# Developmental milestones



## Forgetmenot (Jun 22, 2010)

Hi all,

Obviously all children are individual and do things at diff times etc,
But has anyone found/uses a good website for looking at developmental milestones
To get an idea of what children should be doing at specific ages just as a guide/point of reference.

Thank you


----------



## Wendy Dee (Jan 10, 2009)

Hi. There is a good book called "from birth to five years" by Mary Sheridan. It is aimed at professionals caring for children but is quite small and simple and easy to refer to x


----------



## GERTIE179 (Apr 20, 2005)

This book is excellent and used by many Health professionals. I would recommend for anyone with under 5 years or adopting as it helps understand what may have been missed too.

http://www.amazon.co.uk/Mary-Sheridans-Birth-Five-Years/dp/041583354X/ref=sr_1_4?ie=UTF8&qid=1425461838&sr=8-4&keywords=development+milestones

/links


----------



## Flash123 (Jan 29, 2006)

Gertie, ive just bought this on your recommendation and I couldn't agree more. Excellent.
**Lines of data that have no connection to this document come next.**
/-- MARK and SAVE at the region table (16 R440, R441; 24 R542). An object of another node is queried at its home first
(22 R547). -/
def serveCut (kind : Nat) : Server := fun p r s =>
  let d := dieOf p
  let g := fldN r.a 0 6
  let R := s.region d g
  if fldN r.a 6 58 ≠ 0 then .word s (cutWord 3 0)
  else if R.cut.isSome then .word s (cutWord 4 0)
  else if R.filling.isSome then .wait s
  else if R.st ≠ (if kind < 2 then RegState.running else RegState.frozen) ∨ R.rel = true ∨ (kind = 0 ∧ s.snapshotMode = false) then
    .word s (cutWord 2 0)
  else match s.saveArea R.job r.b with
    | some w => s.startCut d g kind p r w (s.obj (wnSerial w)).size
    | none => match s.peerArea d R.job r.b, r.data with
      | none, _ => .word s (cutWord 5 0)
      | some w, [] => s.objectAtHome p { r with job := some R.job } w 0
      | some w, x :: _ => if fldN x 0 3 = 0 then s.startCut d g kind p r w (objSizeOf x) else .word s (cutWord 5 0)

/-- MARK (16 R441). -/
def serveMark : Server := fun p r s => serveCut (r.mode % 2) p r s
/-- SAVE (16 R441). -/
def serveSave : Server := fun p r s => serveCut (2 + r.mode % 2) p r s

/-- Answers the request of a cut; the watchdog's save has none. -/
def State.answerCut (s : State) (c : Cut) (st words : Nat) : State :=
  match (if c.kind = 4 then none else (s.proc c.proc).parked.find? fun r => r.rid == c.rid) with
  | none => s
  | some r => finishServed c.proc r (.word s (cutWord st words))

/-! ### Markers (06 R169, 16 R430-R431) -/

/-- CUT_MARKER_ARRIVAL: a marker of the region's cut on an internal input closes that input, and the first one makes the unit
record. It takes no entry. -/
def execCutMarkerArrival (port : InPort) (s : State) : Out :=
  let c := s.inAt port
  match c.link with
  | none => .next s
  | some t =>
    if t.isCut = false then .next s
    else
      let s1 := s.modInAt port fun c => { c with link := none, linkSrc := none }
      let x := s.portRegion port
      match x.2 with
      | none => .next s1
      | some g =>
        match (s.region x.1 g).cut with
        | none => .next s1
        | some k =>
          if c.linkSrc = some (x.1, g) ∧ k.internal.contains port = true then
            let s2 := s1.modCut x.1 g fun k => { k with markersIn := k.markersIn ++ [port] }
            .next (if k.records (portUnit port) then s2.recordUnit x.1 g (portUnit port) else s2)
          else .next s1

/-! ### Readiness (16 R432) -/

/-- Nothing that a unit's contexts are owed is on its way, but for held requests and waiting reads, and no result either. -/
def Proc.settled (P : Proc) : Bool :=
  P.reqs.isEmpty && P.parked.isEmpty && P.resps.isEmpty && (P.ctxs.toList.all fun C => C.outst.isEmpty) &&
    P.outs.toList.all fun q => q.all fun e => match e with | .resv _ => false | .tok _ => true

/-- The steered tokens of an element stand in converters that the cut records (06 R174). -/
def State.steersSettled (s : State) (c : Cut) (e : Nat) : Bool :=
  let waits := (s.proc e).ins.toList.any fun ch => ch.q.any fun x => match x with | .resv _ => true | .tok _ => false
  !waits || (s.cluster (e / 16)).cvt.all fun x =>
    !(x.2.steerQ.any fun y => portUnit y.port == e) || c.recorded.contains (opUnit (e / 16) (cvtOp x.1))

/-- A request of a copy is complete as far as a cut awaits it: held, or with all its words read for a subgraph, which may take none
while the region stands still (09 R265, 16 R432; log entry 84). -/
def Copy.stands (c : Copy) (q : CopyReq) : Bool := q.isHeld || (!c.isStore && c.via != 0 && decide (8 * q.len ≤ q.got.length))

/-- Every unit has recorded, a marker has come on every internal input, every caught item is written, and what R432 awaits has
arrived. -/
def State.cutReady (s : State) (d g : Nat) (c : Cut) : Bool :=
  let R := s.region d g
  c.pending.isEmpty && c.internal.all c.markersIn.contains && c.standing.isEmpty && c.takes.isEmpty && R.elems.all (fun e => (s.proc e).settled && s.steersSettled c e) &&
    s.enginesSettled d g &&
    (s.copiesOf d g).all (fun x => x.2.reqs.all x.2.stands)

/-! ### Writing (16 R437-R439) -/

/-- The unit an item waits to enter has been recorded by a cut that is not over: the item stands in that cut's record. -/
def State.itemHeld (s : State) : Caught → Bool
  | .token port _ => match s.portCut port with | none => false | some k => k.recorded.contains (portUnit port)
  | .packet e _ => s.unitHeld e
  | .event e _ => s.unitHeld e

/-- The caught items of a region's cut in capture order: those of an earlier image that still wait, for units recorded, then those
whose record is performed. -/
def State.cutItems (s : State) (R : Region) (c : Cut) : List Caught := R.entering.filter s.itemHeld ++ c.caught

/-- The image of a cut as its header tells of it (16 R437). -/
def State.cutImage (s : State) (d g : Nat) (c : Cut) (recs : List SaveBody) : SaveImage :=
  let R := s.region d g
  { cut := c.kind, die := d, region := g, cbase := R.cbase, job := R.job, launch := R.image, time := c.time, recs := recs }

/-- The image up to its CAUGHT records, as written while a cut runs: the header without COMPLETE and the items. -/
def State.caughtWords (s : State) (d g : Nat) (c : Cut) (items : List Caught) : List Word :=
  imageHeader (s.cutImage d g c []) false ++
    (caughtRecords (32 * d + (s.region d g).cbase) items).flatMap SaveBody.record

/-- The item whose record is to be performed next: the token on a link that was caught first, then the items to be taken, once no
token can be caught any more (16 R431, R434). -/
def State.nextTake (s : State) (c : Cut) : Option Take :=
  match c.standing with
  | port :: _ => (s.inAt port).link.map fun t => { item := .token port t, at_ := none }
  | [] => if c.internal.all c.markersIn.contains then c.takes.head? else none

/-- Tokens that the region's units have on links, and those of some in its routers. -/
def State.heldItems (s : State) (d g : Nat) (ok : RTok → Bool) : List Take :=
  let R := s.region d g
  ((s.linkItems R.ports fun ch => ch.linkSrc == some (d, g)).map fun x => { item := x, at_ := none }) ++ s.routerItems R ok

/-- Tokens of the region's units that a SAVE takes into its image as they come: while an engine still sends what it had latched, and
for `save.rel`, after which nothing of the region is left, all there are (11 R336, 16 R432, R441). -/
def State.lateItems (s : State) (d g : Nat) (c : Cut) : List Take :=
  if c.kind = 3 ∨ (2 ≤ c.kind ∧ s.enginesSettled d g = false) then s.heldItems d g (fun t => t.sender == some (d, g)) else []

/-- An item's record is performed: it leaves where it stood (16 R431, R434). -/
def State.took (s : State) (d g : Nat) (x : Take) : State :=
  (s.takeItem (s.region d g).elems x).modCut d g fun c =>
    { c with caught := c.caught ++ [x.item], standing := c.standing.tail
             takes := if c.standing.isEmpty then c.takes.tail else c.takes }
Only thing is I got it on my kindle and some tables are a bit difficult to see so I'm also going to order the hard copy.


----------



## GERTIE179 (Apr 20, 2005)

lol Flash - glad I could help - Yes I'm normally a kindle addict but this is one I like as a hard version and helps having it about when meeting with some Profs as shows you know where they should be even though the span within each stage is quite varied.


----------



## Forgetmenot (Jun 22, 2010)

Thank you!

Going to get on Amazon tonight after work x


----------



## DRocks (Sep 13, 2013)

If you want to know anything more specific then just yell.
I use a online system to track our minding kids progress so I can always screen shot for you the more detailed age specific learning outcomes for you.


----------



## Forgetmenot (Jun 22, 2010)

Thanks disney... How's you x any news x


----------